= Etz Hayim Humash =

Humash of the Conservative Jewish movement

Etz Hayim: Torah and Commentary (also published with the subtitle A Torah Commentary) is a humash (the Torah in printed form) published and used by Conservative Judaism. Its production involved the collaboration of the Rabbinical Assembly, the United Synagogue of Conservative Judaism, and the Jewish Publication Society.
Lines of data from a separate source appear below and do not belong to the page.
/-- No instruction stops the model: every one answers a next state, in every state. That an instruction which faults, or whose
key request is still held, answers a next state too is the model's choice (log entries 12 and 3). -/
def Obligations.EveryInstructionAnswersANextState : Prop :=
  ∀ (i : Instr) (s : State), ∃ t, exec i s = .next t

/-- 60_exceptions.md section 1: the mark is kept until the host's reset. The model's own choices here: the stop of the step after
the fault and the refusal of `frame` (log entry 12), and the `load` on a faulted block, the only case of the clause on any other
step (log entry 8). -/
def Obligations.FaultIsFatalUntilReset : Prop :=
  (∀ (s : State) (c : Cause) (o : Option Word) (a : Nat), s.fault = none →
    (s.raise c o a).fault = some ⟨c, ⟨o, a⟩⟩) ∧
  (∀ (s : State) (m : FaultMark), s.fault = some m → s.calls = [] → step s = .fault (.blockFaulted m)) ∧
  (∀ (s : State) (m : FaultMark) (n : Nat) (cs : List HostCall), s.fault = some m → s.calls = .frame n :: cs →
    step s = .refused .frameOnFaultedBlock) ∧
  (∀ (s : State) (cs : List HostCall), s.fault ≠ none → s.calls = .reset :: cs →
    ∃ t, step s = .next t ∧ t.fault = none) ∧
  (∀ (s t : State) (m : FaultMark), s.fault = some m → step s = .next t → (∀ cs, s.calls ≠ .reset :: cs) →
    t.fault = some m ∧ UnchangedBut [] [.memory, .calls] s t) ∧
  (∀ (s : State) (k : Nat), s.fault ≠ none → ¬ GoodRun s k)

/-! ## Invariants and whole-machine rules -/

/-- Every step keeps the invariant, from every state that has it. -/
def Obligations.InvariantIsKept : Prop :=
  ∀ s t : State, s.Inv → step s = .next t → t.Inv

/-- The invariant holds at reset, for every set of parameters R7 allows. -/
def Obligations.InvariantHoldsAtReset : Prop :=
  State.reset.Inv ∧ ∀ p : Params, p.wellFormed = true → (State.resetWith p).Inv

/-- 10_state.md section 8: the construction state, under any parameters. I = 0 and no fault mark are the spec's decision D17; the
parameters as a field are log entry 1. -/
def Obligations.ConstructionStateIsTheDefault : Prop :=
  State.reset = State.resetWith Params.default ∧
  ∀ p : Params, (State.resetWith p).delay = 0 ∧ (State.resetWith p).sound = 0 ∧ (State.resetWith p).stack = [] ∧
    (∀ r, (State.resetWith p).readReg r = 0) ∧ (State.resetWith p).pc = 0x0200 ∧
    (State.resetWith p).index = 0 ∧ (State.resetWith p).fault = none ∧
    ∀ a, Memory.read (State.resetWith p).mem a = 0

/-- The host's reset, 70_reset_and_hazards.md section 1: every piece of state at its construction value, I, memory and the
fault mark by the spec's decision D17; no request is sent. That the parameters, the history and the model's own fields stay is
the model's choice (log entry 7). -/
def Obligations.HostResetRebuildsTheDefaults : Prop :=
  ∀ (s : State) (cs : List HostCall), s.pending = none → s.frame = none → s.calls = .reset :: cs →
    ∃ t, step s = .next t ∧ (∀ r, t.readReg r = 0) ∧ t.index = 0 ∧ t.pc = 0x0200 ∧ t.stack = [] ∧ t.delay = 0 ∧
      t.sound = 0 ∧ (∀ a, Memory.read t.mem a = 0) ∧ t.fault = none ∧ t.frame = none ∧ t.pending = none ∧
      t.params = s.params ∧ t.events = s.events ∧ t.calls = cs ∧ t.draws = s.draws ∧ t.wait = s.wait

/-- The special registers, the stack, the timers and memory each have only the writers 10_state.md and 20_memory.md name, and
no instruction changes the parameters, the frame in progress or what it returned. That FX55 and FX65 leave I is the spec's
decision D6 (log entry 10); that FX15 alone writes DT and FX18 alone ST is from general knowledge (G3, log entry 11). -/
def Obligations.SpecialStateHasOnlyItsWriters : Prop :=
  ∀ (i : Instr) (s t : State), exec i s = .next t →
    (t.index ≠ s.index → (∃ nnn, i = .ldIndex nnn) ∨ ∃ x, i = .addIndex x) ∧
    (t.stack ≠ s.stack → (∃ nnn, i = .call nnn) ∨ i = .ret) ∧
    (t.delay ≠ s.delay → ∃ x, i = .ldDelay x) ∧
    (t.sound ≠ s.sound → ∃ x, i = .ldSound x) ∧
    (t.mem ≠ s.mem → ∃ x, i = .storeRegs x) ∧
    t.params = s.params ∧ t.calls = s.calls ∧ t.frame = s.frame ∧ t.stop = s.stop

/-- 10_state.md sections 4 and 5: no instruction but 2NNN and 00EE depends on the call stack or reaches it, and none but FX18
depends on the sound timer or reaches it. That FX18 is the one that reaches it is from general knowledge (G3, log entry 11). -/
def Obligations.StackAndSoundTimerAreHidden : Prop :=
  (∀ (i : Instr) (s : State) (l : List Word), (∀ nnn, i ≠ .call nnn) → i ≠ .ret →
    exec i { s with stack := l } = mapNext (fun t => { t with stack := l }) (exec i s)) ∧
  (∀ (i : Instr) (s : State) (v : Byte), (∀ x, i ≠ .ldSound x) →
    exec i { s with sound := v } = mapNext (fun t => { t with sound := v }) (exec i s))

/-- 10_state.md section 1: VF changes only by the six flag writers, or as the destination of an instruction that names it.
That 8XY0 to 8XY3 and FX1E leave it is the spec's decisions D4 and D5 (log entry 10); that 8XY0 to 8XY5 write VX and not VY, and
that FX07 writes VX while FX15 and FX18 do not, is from general knowledge (G2, G3, log entry 11). -/
def Obligations.FlagRegisterHasOnlyItsWriters : Prop :=
  ∀ (i : Instr) (s t : State), exec i s = .next t → t.readReg 0xF ≠ s.readReg 0xF →
    (∃ x y n, i = .drw x y n ∨ i = .addReg x y ∨ i = .subReg x y ∨ i = .shrReg x y ∨ i = .subnReg x y ∨
      i = .shlReg x y) ∨
    (∃ y nn, i = .ldImm 0xF nn ∨ i = .addImm 0xF nn ∨ i = .rnd 0xF nn ∨ i = .ldReg 0xF y ∨ i = .orReg 0xF y ∨
      i = .andReg 0xF y ∨ i = .xorReg 0xF y ∨ i = .ldFromDelay 0xF ∨ i = .waitKey 0xF ∨ i = .loadRegs 0xF)

/-- 20_memory.md section 5, over whole steps: memory changes only by FX55, or in a step that makes the host's `load` or its
reset, and it is never resized. The zero-filling reset is the spec's decision D17; the host's calls as a list are log entry 4, a
`load` on a faulted block is log entry 8. -/
def Obligations.MemoryChangesOnlyByStoreLoadOrReset : Prop :=
  ∀ s t : State, step s = .next t →
    t.params = s.params ∧
    (t.mem ≠ s.mem →
      (s.Ready ∧ ∃ w x, s.fetch = some w ∧ decode w = .instr (.storeRegs x)) ∨
      (∃ a bs cs, s.Makes (.load a bs) cs ∧ t.calls = cs) ∨ ∃ cs, s.Makes .reset cs ∧ t.calls = cs)

/-- 60_exceptions.md section 5: the history of requests is never rewritten, and a step adds at most two requests to it. That the
host's reset keeps it is log entry 7; that a step sends no more than two is the model's grain of a step (log entries 3 and
4). -/
def Obligations.RequestHistoryOnlyGrows : Prop :=
  ∀ s t : State, step s = .next t → ∃ new, t.events = s.events ++ new ∧ new.length ≤ 2

/-! ## The frame loop and the host's calls -/

/-- 60_exceptions.md section 4. A step that changes DT makes the host's `frame` call, or runs FX15, or makes the host's `reset`,
which rebuilds DT as it does all state (70_reset_and_hazards.md section 1); a call that only waits its turn is none of these.
That FX15 is DT's writer is from general knowledge (G3, log entry 11); the host's calls as a list, which `State.Makes` reads,
are the model's choice (log entry 4). -/
def Obligations.DelayTimerCountsFrames : Prop :=
  (∀ (s : State) (n : Nat) (cs : List HostCall), s.fault = none → s.pending = none → s.frame = none →
    s.calls = .frame n :: cs → ∃ t, step s = .next t ∧ t.delay.toNat = s.delay.toNat - 1 ∧
      t.frame = some { left := n, halted := false }) ∧
  (∀ s t : State, step s = .next t → t.delay ≠ s.delay →
    (∃ n cs, s.Makes (.frame n) cs ∧ t.calls = cs) ∨ (∃ cs, s.Makes .reset cs ∧ t.calls = cs) ∨
    (s.Ready ∧ ∃ w x, s.fetch = some w ∧ decode w = .instr (.ldDelay x)))

/-- R253. -/
def Obligations.FrameStartCountsSoundTimerAndBuzzes : Prop :=
  ∀ (s : State) (n : Nat) (cs : List HostCall), s.fault = none → s.pending = none → s.frame = none →
    s.calls = .frame n :: cs → ∃ t, step s = .next t ∧
      t.sound.toNat = s.sound.toNat - 1 ∧
      (s.sound.toNat ≠ 0 → t.events = s.events ++ [.buzz true]) ∧
      (s.sound.toNat = 0 → t.events = s.events ++ [.buzz false]) ∧
      UnchangedBut [] [.delay, .sound, .frame, .stop, .events, .calls] s t

/-- 60_exceptions.md section 4: the end of a frame by `present` and `pump`, the pump answered at once, not at once, or after a
wait (log entry 3); by a fault (the spec's decision D22); by a halt under either policy (its D11); and the batch's count
otherwise. -/
def Obligations.FrameEndsByPumpHaltOrFault : Prop :=
  (∀ (s : State) (h : Bool), s.fault = none → s.pending = none → s.frame = some ⟨0, h⟩ → s.wait = some 0 →
    ∃ t, step s = .next t ∧ t.frame = none ∧ t.stop = some (h || Config.pumpQuit s.draws) ∧
      t.events = s.events ++ [.present, .pump] ∧
      UnchangedBut [] [.frame, .stop, .pending, .events, .draws, .wait] s t) ∧
  (∀ (s : State) (h : Bool), s.fault = none → s.pending = none → s.frame = some ⟨0, h⟩ → s.wait ≠ some 0 →
    ∃ t, step s = .next t ∧ t.pending = some .pump ∧ t.events = s.events ++ [.present, .pump] ∧
      UnchangedBut [] [.pending, .events, .wait] s t) ∧
  (∀ (s : State) (k : Nat) (h : Bool), s.fault = none → s.pending = some .pump → s.frame = some ⟨k, h⟩ →
    s.wait = some 0 →
    ∃ t, step s = .next t ∧ t.frame = none ∧ t.pending = none ∧ t.stop = some (h || Config.pumpQuit s.draws) ∧
      UnchangedBut [] [.frame, .stop, .pending, .draws, .wait] s t) ∧
  (∀ (s u : State) (k : Nat) (h : Bool), s.Ready → s.frame = some ⟨k + 1, h⟩ → cycle s.beginCycle = .next u →
    u.pending = none → u.frame = some ⟨k, h⟩ ∧
      step s = .next (if u.fault ≠ none then { u with frame := none }
        else if u.halt = true ∧ u.params.haltPolicy = .stopNow then { u with frame := none, stop := some true }
        else if u.halt = true then { u with frame := some ⟨k, true⟩ }
        else u))

/-- The host's `load`, 70_reset_and_hazards.md section 2, on a memory in canonical form; the fault out of range is the spec's
decision D21. -/
def Obligations.HostLoadWritesItsBytesOrFaults : Prop :=
  (∀ (s : State) (a : Nat) (bs : List Byte) (cs : List HostCall), Memory.wf s.mem → s.fault = none →
    s.pending = none → s.frame = none → s.calls = .load a bs :: cs → a + bs.length ≤ s.params.memSize.bytes →
    ∃ t, step s = .next t ∧ (∀ k, (h : k < bs.length) → Memory.read t.mem (a + k) = bs[k]) ∧
      (∀ k, (k < a ∨ a + bs.length ≤ k) → Memory.read t.mem k = Memory.read s.mem k) ∧
      UnchangedBut [] [.memory, .calls] s t) ∧
  (∀ (s : State) (a : Nat) (bs : List Byte) (cs : List HostCall), s.fault = none → s.pending = none →
    s.frame = none → s.calls = .load a bs :: cs → s.params.memSize.bytes < a + bs.length →
    ∃ t, step s = .next t ∧ t.fault = some ⟨.outOfBoundsAccess, ⟨none, a⟩⟩ ∧
      UnchangedBut [] [.fault, .calls] s t)
end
The title is from the Hebrew phrase Etz Hayim, meaning 'tree of life'.

==Authors==
- Senior Editor: David L. Lieber
- P'Shat Commentary Editor: Chaim Potok
- D'Rash Commentary Editor: Harold Kushner
- Haftarah Commentary: Michael Fishbane
- Literary Editor: Jules Harlow
- Halacha L'Maaseh Editors: Elliot Dorff and Susan Grossman

==Content==
The Etz Hayim contains the Hebrew text of the Torah (according to the Codex Leningradensis), the Jewish Publication Society (JPS)'s modern English translation of the Hebrew text, a number of commentaries, written in English, on the Torah which run alongside the Hebrew text and its English translation and a number of essays on the Torah and Tanakh in the back of the book. The Etz Hayim contains three types of commentary: the p'shat which discusses the literal meaning of the text, the drash which draws on Talmudic, Medieval, Chassidic, and Modern Jewish sources to expound on the deeper meaning of the text, and the halacha l'maaseh which explains how the text relates to current Jewish practice and halacha, or Jewish law. The essays in the back cover a wide range of topics, from kashrut to eschatology and everything in between.

Some of the essays uphold the traditional view that the Torah is the divine word of God, while others challenge it and question the historicity of some of the biblical narratives. This has raised objections, especially amongst stricter Orthodox circles, to the publication.